(Collected data)
-- ==== Sys2Proof/Machine/Channels.lean ====
section
/-! DEFINITION. The Channel Engine: how a byte moves in a running channel (chapter 6), entry to DONE, the channel commands
(chapters 5 and 6) and the writes of programmed fields (R73 to R75). -/

namespace Sys2Proof.Machine

/-! ### Entry to DONE (R89) -/

/-- A channel leaves the rotation list; the members that remain keep their order (R120). -/
def State.leaveRotation (s : State) (c : Channel) : State :=
  { s with pool := { s.pool with rotation := s.pool.rotation.filter (· ≠ c) } }

/-- The channel's context goes to DONE and it leaves the rotation list (R89). -/
def State.toDone (s : State) (c : Channel) : State :=
  (s.setChannel c { s.channel c with state := .done }).leaveRotation c

/-- A channel enters DONE and posts CHANNEL_ENDED (R89). -/
def State.enterDone (s : State) (c : Channel) (d : Detail) : State :=
  (s.post (s.channelPost c .channelEnded d)).toDone c

/-! ### Shortfall (R115) -/

/-- A shortfall: the count rises, and the first of a run posts SHORTFALL and sets the short-run flag (R115). -/
def State.shortfall (s : State) (c : Channel) : State :=
  let x := s.channel c
  let t := s.setChannel c { x with shortfalls := saturatingInc x.shortfalls, shortRun := true }
  if x.shortRun then t else t.post (s.channelPost c .shortfall .none)

/-! ### A byte moved (R96 to R106) -/

/-- SINGLE: the position advances, and the byte that reaches the length ends the run (R96 to R98). -/
def State.movedSingle (s : State) (c : Channel) : State :=
  let x := s.channel c
  let t := s.setChannel c { x with shortRun := false, position := x.position + 1 }
  if x.position + 1 = x.lengthA then t.enterDone c .completed else t

/-- RING: the position wraps at the length, the fill moves by one, the watermark is tested, and a transmit channel in
ENDING that is now empty ends (R99, R101, R104). -/
def State.movedRing (s : State) (c : Channel) : State :=
  let x := s.channel c
  let fill :=
    match x.direction with
    | .receive => x.fill + 1
    | .transmit => x.fill - 1
  let t := s.setChannel c
    { x with shortRun := false, position := (x.position + 1) % x.lengthA, fill := fill }
  let u := if x.watermark ≠ 0 ∧ fill = x.watermark then t.post (t.channelPost c .watermark .none) else t
  if x.direction = .transmit ∧ x.state = .ending ∧ fill = 0 then u.enterDone c .finished else u

/-- ALTERNATING, the byte that completes the active segment: the segment goes to the host with SEGMENT_DONE, and then the
run ends in ENDING, or the other segment becomes active and the channel stalls if that one is the host's (R106). -/
def State.handOver (s : State) (c : Channel) : State :=
  let x := s.channel c
  let y := { x.setOwner x.active .host with shortRun := false, position := 0 }
  let detail : Detail :=
    match x.active with
    | .segA => .segmentA
    | .segB => .segmentB
  let t := s.post (s.channelPost c .segmentDone detail)
  if x.state = .ending then (t.setChannel c y).enterDone c .finished
  else t.setChannel c
    { y with active := x.active.other, stalled := x.owner x.active.other = .host }

/-- ALTERNATING: the position advances, and the byte that reaches the active segment's length hands it over (R105). -/
def State.movedAlternating (s : State) (c : Channel) : State :=
  let x := s.channel c
  if x.position + 1 = x.length x.active then s.handOver c
  else s.setChannel c { x with shortRun := false, position := x.position + 1 }

/-- What a byte moved for a channel does to its context and posts, by its mode. -/
def State.byteMoved (s : State) (c : Channel) : State :=
  match (s.channel c).mode with
  | .single => s.movedSingle c
  | .ring => s.movedRing c
  | .alternating => s.movedAlternating c

/-! ### Byte arrivals and byte demands (R90) -/

/-- A byte arrival at a channel: discarded when it is not the channel's (R90), a shortfall when the channel cannot take it
(R100, R107), else written at the channel's address (R95). -/
def State.byteArrival (s : State) (c : Channel) (b : Byte) : Host.Outcome State Fault Refusal :=
  let x := s.channel c
  if !x.takesArrivals then .next s
  else if !x.canMove then .next (s.shortfall c)
  else if Config.memoryBytes ≤ x.address then .fault .addressOutsideMemory
  else .next ({ s with memory := s.memory.write x.address b }.byteMoved c)

/-- A byte demand at a channel, from a CHANNEL slot or (`pooled`) from a pool burst: the idle byte when the demand is not
the channel's (R90) or is a shortfall (R102, R107), else the byte read at the channel's address (R95). -/
def State.byteDemand (s : State) (c : Channel) (pooled : Bool) : Host.Outcome (State × Byte) Fault Refusal :=
  let x := s.channel c
  if !x.answersDemands || (x.poolMode && !pooled) then .next (s, s.transmitter.idleByte)
  else if !x.canMove then .next (s.shortfall c, s.transmitter.idleByte)
  else if Config.memoryBytes ≤ x.address then .fault .addressOutsideMemory
  else .next (s.byteMoved c, s.byteAt x.address)

/-! ### ARMED to ACTIVE (R79, R80) -/

/-- At a receive cycle start every receive channel in ARMED enters ACTIVE (R79). -/
def State.activateReceive (s : State) : State :=
  s.mapChannels fun _ x =>
    if x.direction = .receive ∧ x.state = .armed then { x with state := .active } else x

/-- The pool-mode transmit channels in ARMED, in increasing order of channel number (R80). -/
def State.poolJoiners (s : State) : List Channel :=
  (List.finRange 20).filter fun c =>
    (s.channel c).direction = .transmit && (s.channel c).state = .armed && (s.channel c).poolMode

/-- At a transmit cycle start every transmit channel in ARMED enters ACTIVE, and those in pool mode join the tail of the
rotation list (R80). -/
def State.activateTransmit (s : State) : State :=
  let t := s.mapChannels fun _ x =>
    if x.direction = .transmit ∧ x.state = .armed then { x with state := .active } else x
  { t with pool := { t.pool with rotation := t.pool.rotation ++ s.poolJoiners } }

/-! ### Frame end and leaving of alignment (R86) -/

/-- The RING receive channels in ENDING (R86). -/
def State.endingRings (s : State) : List Channel :=
  (List.finRange 20).filter fun c =>
    (s.channel c).direction = .receive && (s.channel c).mode = .ring && (s.channel c).state = .ending

/-- The posts of the RING receive channels that end together (R86, R89). -/
def State.endingPosts (s : State) : List Post :=
  s.endingRings.map fun c => s.channelPost c .channelEnded .finished

/-- Every RING receive channel in ENDING goes to DONE (R86). -/
def State.endRings (s : State) : State := s.endingRings.foldl State.toDone s

/-! ### START (R77, R78) -/

/-- The tag of a channel about to start is in use: another channel on the rotation list, or another pool-mode transmit
channel in ARMED, carries it (R77, check 5). -/
def State.tagInUse (s : State) (c : Channel) : Bool :=
  (List.finRange 20).any fun d =>
    d ≠ c && (s.channel d).tag = (s.channel c).tag &&
      (s.pool.rotation.contains d ||
        ((s.channel d).direction = .transmit && (s.channel d).poolMode && (s.channel d).state = .armed))

/-- The checks of START in their order (R77). -/
def State.startCheck (s : State) (c : Channel) : ResultCode :=
  let x := s.channel c
  if !x.atRest then .badState
  else if !x.fits .segA || (x.mode = .alternating && !x.fits .segB) then .badSegment
  else if x.direction = .transmit && x.poolMode && s.tagInUse c then .badTag
  else if x.direction = .transmit && x.mode = .ring && x.lengthA < s.port.amount then .badAmount
  else .ok

/-- The context after a START that is taken (R78). -/
def ChannelContext.started (x : ChannelContext) (amount : Nat) : ChannelContext :=
  { x with
    state := .armed
    active := .segA
    position := 0
    fill := if x.direction = .transmit ∧ x.mode = .ring then amount else 0
    ownerA := .device
    ownerB := .device
    stalled := false
    shortRun := false }

/-- START (R77, R78). -/
def execStart (s : State) : Host.Outcome State Fault Refusal :=
  .next (s.command fun s => s.onChannel fun c =>
    match s.startCheck c with
    | .ok => (s.setChannel c ((s.channel c).started s.port.amount), .ok)
    | r => (s, r))

/-! ### STOP (R83) -/

/-- The context after a STOP: IDLE, with the position at 0 if the channel was in DONE (R83). -/
def ChannelContext.stopped (x : ChannelContext) : ChannelContext :=
  { x with state := .idle, position := if x.state = .done then 0 else x.position }

/-- STOP (R83). -/
def execStop (s : State) : Host.Outcome State Fault Refusal :=
  .next (s.command fun s => s.onChannel fun c =>
    if (s.channel c).state = .idle then (s, .badState)
    else ((s.setChannel c (s.channel c).stopped).leaveRotation c, .ok))

/-! ### FINISH (R85 to R88) -/

/-- A FINISH that is taken: the channel enters DONE at once or goes to ENDING, by its mode and direction (R86 to R88). -/
def State.finish (s : State) (c : Channel) : State :=
  let x := s.channel c
  let ending := s.setChannel c { x with state := .ending }
  match x.mode, x.direction with
  | .alternating, _ =>
    if x.stalled then (s.setChannel c { x with position := 0 }).enterDone c .finished else ending
  | .ring, .receive => if s.aligner.state = .aligned then ending else s.enterDone c .finished
  | .ring, .transmit => if x.fill = 0 then s.enterDone c .finished else ending
  | .single, _ => s

/-- FINISH (R85 to R88). -/
def execFinish (s : State) : Host.Outcome State Fault Refusal :=
  .next (s.command fun s => s.onChannel fun c =>
    if (s.channel c).state ≠ .active then (s, .badState)
    else if (s.channel c).mode = .single then (s, .badState)
    else (s.finish c, .ok))

/-! ### GIVE (R109, R110) -/

/-- The segment an amount names (R109). -/
def segmentOfAmount (n : Nat) : Option Segment :=
  match n with
  | 0 => some .segA
  | 1 => some .segB
  | _ => none

/-- The context after a GIVE that is taken (R110). -/
def ChannelContext.given (x : ChannelContext) (g : Segment) : ChannelContext :=
  { x.setOwner g .device with stalled := x.stalled && x.active ≠ g }

/-- GIVE (R109, R110). -/
def execGive (s : State) : Host.Outcome State Fault Refusal :=
  .next (s.command fun s => s.onChannel fun c =>
    let x := s.channel c
    if x.atRest then (s, .badState)
    else if x.mode ≠ .alternating then (s, .badState)
    else
      match segmentOfAmount s.port.amount with
      | none => (s, .badAmount)
      | some g =>
        if x.owner g ≠ .host then (s, .badState)
        else if !x.fits g then (s, .badSegment)
        else (s.setChannel c (x.given g), .ok))

/-! ### ADVANCE (R112, R113) -/

/-- ADVANCE (R112, R113). -/
def execAdvance (s : State) : Host.Outcome State Fault Refusal :=
  .next (s.command fun s => s.onChannel fun c =>
    let x := s.channel c
    let n := s.port.amount
    if x.atRest then (s, .badState)
    else if x.mode ≠ .ring then (s, .badState)
    else if n = 0 then (s, .badAmount)
    else
      match x.direction with
      | .receive =>
        if x.fill < n then (s, .badAmount)
        else (s.setChannel c { x with fill := x.fill - n }, .ok)
      | .transmit =>
        if x.lengthA < x.fill + n then (s, .badAmount)
        else (s.setChannel c { x with fill := x.fill + n }, .ok))

/-! ### Writes of the programmed fields (R73 to R75) -/

/-- A mode byte write or a segment A write in IDLE or DONE sets position and fill to 0 and the active segment to A (R75). -/
def ChannelContext.replanned (x : ChannelContext) : ChannelContext :=
  { x with position := 0, fill := 0, active := .segA }

/-- Change the context the channel select names. -/
def State.setSelected (s : State) (x : ChannelContext) : State := s.setChannel s.port.channelSelect x

/-- MODE_BYTE_WRITE (R73, R75): direction in bit 0, mode in bits 2 and 1, pool mode in bit 3 (section 10.4). -/
def execModeByteWrite (v : Byte) (s : State) : Host.Outcome State Fault Refusal :=
  .next (s.hostWrite 2 fun s =>
    if !s.selected.atRest then s.refuseWrite
    else
      match Mode.ofCode (v.extractLsb' 1 2) with
      | none => s.refuseWrite
      | some m =>
        s.setSelected
          { s.selected.replanned with
            direction := if v.getLsbD 0 then .transmit else .receive
            mode := m
            poolMode := v.getLsbD 3 })

/-- TAG_WRITE (R73): 1 to 31, in IDLE or DONE. -/
def execTagWrite (v : Byte) (s : State) : Host.Outcome State Fault Refusal :=
  .next (s.hostWrite 2 fun s =>
    if !s.selected.atRest then s.refuseWrite
    else if 1 ≤ v.toNat ∧ v.toNat ≤ 31 then s.setSelected { s.selected with tag := v }
    else s.refuseWrite)

/-- The write permission of a segment field (R74). -/
def ChannelContext.segmentWritable (x : ChannelContext) (g : Segment) : Bool :=
  x.atRest || (x.mode = .alternating && x.owner g = .host)

/-- The selected channel after a taken commit of segment A base (R73, R75). -/
def ChannelContext.withBaseA (x : ChannelContext) (n : Nat) : ChannelContext :=
  if x.atRest then { x.replanned with baseA := n } else { x with baseA := n }

/-- The selected channel after a taken commit of segment A length (R73, R75). -/
def ChannelContext.withLengthA (x : ChannelContext) (n : Nat) : ChannelContext :=
  if x.atRest then { x.replanned with lengthA := n } else { x with lengthA := n }

/-- A commit of segment B in IDLE or DONE sets the position to 0 when B is the active segment (R75). -/
def ChannelContext.replannedB (x : ChannelContext) : ChannelContext :=
  if x.atRest ∧ x.active = .segB then { x with position := 0 } else x

/-- The segment length range, 1 to 4096 (R73). -/
def lengthInRange (n : Nat) : Bool := 1 ≤ n && n ≤ 4096

end Sys2Proof.Machine
end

# YOUR ASSIGNMENT
Using the data above, extract exactly the lines from the one that holds "(chapters 5 and" to the one that holds "let u := if", both ends included, and no others.

# TASK OUTPUT
(chapters 5 and 6) and the writes of programmed fields (R73 to R75). -/

namespace Sys2Proof.Machine

/-! ### Entry to DONE (R89) -/

/-- A channel leaves the rotation list; the members that remain keep their order (R120). -/
def State.leaveRotation (s : State) (c : Channel) : State :=
  { s with pool := { s.pool with rotation := s.pool.rotation.filter (· ≠ c) } }

/-- The channel's context goes to DONE and it leaves the rotation list (R89). -/
def State.toDone (s : State) (c : Channel) : State :=
  (s.setChannel c { s.channel c with state := .done }).leaveRotation c

/-- A channel enters DONE and posts CHANNEL_ENDED (R89). -/
def State.enterDone (s : State) (c : Channel) (d : Detail) : State :=
  (s.post (s.channelPost c .channelEnded d)).toDone c

/-! ### Shortfall (R115) -/

/-- A shortfall: the count rises, and the first of a run posts SHORTFALL and sets the short-run flag (R115). -/
def State.shortfall (s : State) (c : Channel) : State :=
  let x := s.channel c
  let t := s.setChannel c { x with shortfalls := saturatingInc x.shortfalls, shortRun := true }
  if x.shortRun then t else t.post (s.channelPost c .shortfall .none)

/-! ### A byte moved (R96 to R106) -/

/-- SINGLE: the position advances, and the byte that reaches the length ends the run (R96 to R98). -/
def State.movedSingle (s : State) (c : Channel) : State :=
  let x := s.channel c
  let t := s.setChannel c { x with shortRun := false, position := x.position + 1 }
  if x.position + 1 = x.lengthA then t.enterDone c .completed else t

/-- RING: the position wraps at the length, the fill moves by one, the watermark is tested, and a transmit channel in
ENDING that is now empty ends (R99, R101, R104). -/
def State.movedRing (s : State) (c : Channel) : State :=
  let x := s.channel c
  let fill :=
    match x.direction with
    | .receive => x.fill + 1
    | .transmit => x.fill - 1
  let t := s.setChannel c
    { x with shortRun := false, position := (x.position + 1) % x.lengthA, fill := fill }
  let u := if x.watermark ≠ 0 ∧ fill = x.watermark then t.post (t.channelPost c .watermark .none) else t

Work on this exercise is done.